■ **Exercise objective**
Return, exactly and in full, the lines of the records below starting at the one with "s.txHeld := rfl" and ending at the one with "s.heldCap := rfl", and no other lines.

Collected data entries
= = = =

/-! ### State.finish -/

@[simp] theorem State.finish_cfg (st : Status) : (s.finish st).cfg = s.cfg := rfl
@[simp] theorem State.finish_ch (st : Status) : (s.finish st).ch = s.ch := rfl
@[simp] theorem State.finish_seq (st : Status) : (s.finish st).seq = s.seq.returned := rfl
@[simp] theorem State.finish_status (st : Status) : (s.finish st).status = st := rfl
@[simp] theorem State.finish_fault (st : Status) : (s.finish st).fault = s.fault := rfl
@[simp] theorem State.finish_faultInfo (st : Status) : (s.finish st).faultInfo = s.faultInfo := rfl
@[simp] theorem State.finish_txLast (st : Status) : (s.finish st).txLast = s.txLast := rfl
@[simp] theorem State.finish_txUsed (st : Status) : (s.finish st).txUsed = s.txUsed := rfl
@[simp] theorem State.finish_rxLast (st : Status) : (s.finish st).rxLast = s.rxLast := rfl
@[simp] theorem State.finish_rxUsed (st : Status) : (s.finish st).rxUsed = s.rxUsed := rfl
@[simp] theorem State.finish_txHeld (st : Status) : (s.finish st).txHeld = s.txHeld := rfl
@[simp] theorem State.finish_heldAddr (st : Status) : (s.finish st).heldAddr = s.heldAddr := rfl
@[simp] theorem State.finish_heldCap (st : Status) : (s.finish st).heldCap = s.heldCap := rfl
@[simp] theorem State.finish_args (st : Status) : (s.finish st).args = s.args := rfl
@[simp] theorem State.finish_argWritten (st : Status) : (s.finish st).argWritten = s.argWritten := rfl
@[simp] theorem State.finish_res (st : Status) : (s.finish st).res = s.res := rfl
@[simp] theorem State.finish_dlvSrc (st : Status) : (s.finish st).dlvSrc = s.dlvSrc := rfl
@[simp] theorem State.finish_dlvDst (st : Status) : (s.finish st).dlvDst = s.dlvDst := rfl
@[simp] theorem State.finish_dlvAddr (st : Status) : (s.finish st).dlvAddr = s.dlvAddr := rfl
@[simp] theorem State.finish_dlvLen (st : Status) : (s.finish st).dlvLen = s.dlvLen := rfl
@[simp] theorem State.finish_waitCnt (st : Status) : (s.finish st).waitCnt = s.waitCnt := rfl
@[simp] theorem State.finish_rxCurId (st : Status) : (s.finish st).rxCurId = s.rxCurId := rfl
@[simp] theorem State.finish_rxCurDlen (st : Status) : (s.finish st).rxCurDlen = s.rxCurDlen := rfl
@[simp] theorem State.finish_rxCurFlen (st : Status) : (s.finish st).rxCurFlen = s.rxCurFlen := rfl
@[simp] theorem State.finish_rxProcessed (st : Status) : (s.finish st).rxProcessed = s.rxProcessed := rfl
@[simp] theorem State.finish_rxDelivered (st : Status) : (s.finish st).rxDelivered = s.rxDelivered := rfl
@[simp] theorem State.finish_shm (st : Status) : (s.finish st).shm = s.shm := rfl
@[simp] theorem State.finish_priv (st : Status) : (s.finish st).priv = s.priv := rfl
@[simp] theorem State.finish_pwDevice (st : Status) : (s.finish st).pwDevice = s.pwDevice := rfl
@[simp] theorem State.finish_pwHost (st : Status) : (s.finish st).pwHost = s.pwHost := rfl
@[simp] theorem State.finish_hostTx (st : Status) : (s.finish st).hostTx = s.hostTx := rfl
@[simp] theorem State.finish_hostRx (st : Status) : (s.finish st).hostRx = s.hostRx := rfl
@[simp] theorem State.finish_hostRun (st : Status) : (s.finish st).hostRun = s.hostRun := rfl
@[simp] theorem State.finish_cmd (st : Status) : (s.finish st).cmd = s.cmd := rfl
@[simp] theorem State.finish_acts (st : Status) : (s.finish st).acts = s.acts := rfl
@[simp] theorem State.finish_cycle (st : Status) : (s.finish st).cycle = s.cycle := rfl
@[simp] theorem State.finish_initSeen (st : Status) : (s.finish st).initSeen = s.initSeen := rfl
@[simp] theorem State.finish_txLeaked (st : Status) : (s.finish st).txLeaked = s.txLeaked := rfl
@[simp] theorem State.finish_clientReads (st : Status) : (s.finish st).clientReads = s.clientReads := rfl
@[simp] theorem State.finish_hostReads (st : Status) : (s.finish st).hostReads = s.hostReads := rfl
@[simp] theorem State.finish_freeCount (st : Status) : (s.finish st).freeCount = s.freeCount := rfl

= = = =

■ **Answer space**
@[simp] theorem State.finish_txHeld (st : Status) : (s.finish st).txHeld = s.txHeld := rfl
@[simp] theorem State.finish_heldAddr (st : Status) : (s.finish st).heldAddr = s.heldAddr := rfl
@[simp] theorem State.finish_heldCap (st : Status) : (s.finish st).heldCap = s.heldCap := rfl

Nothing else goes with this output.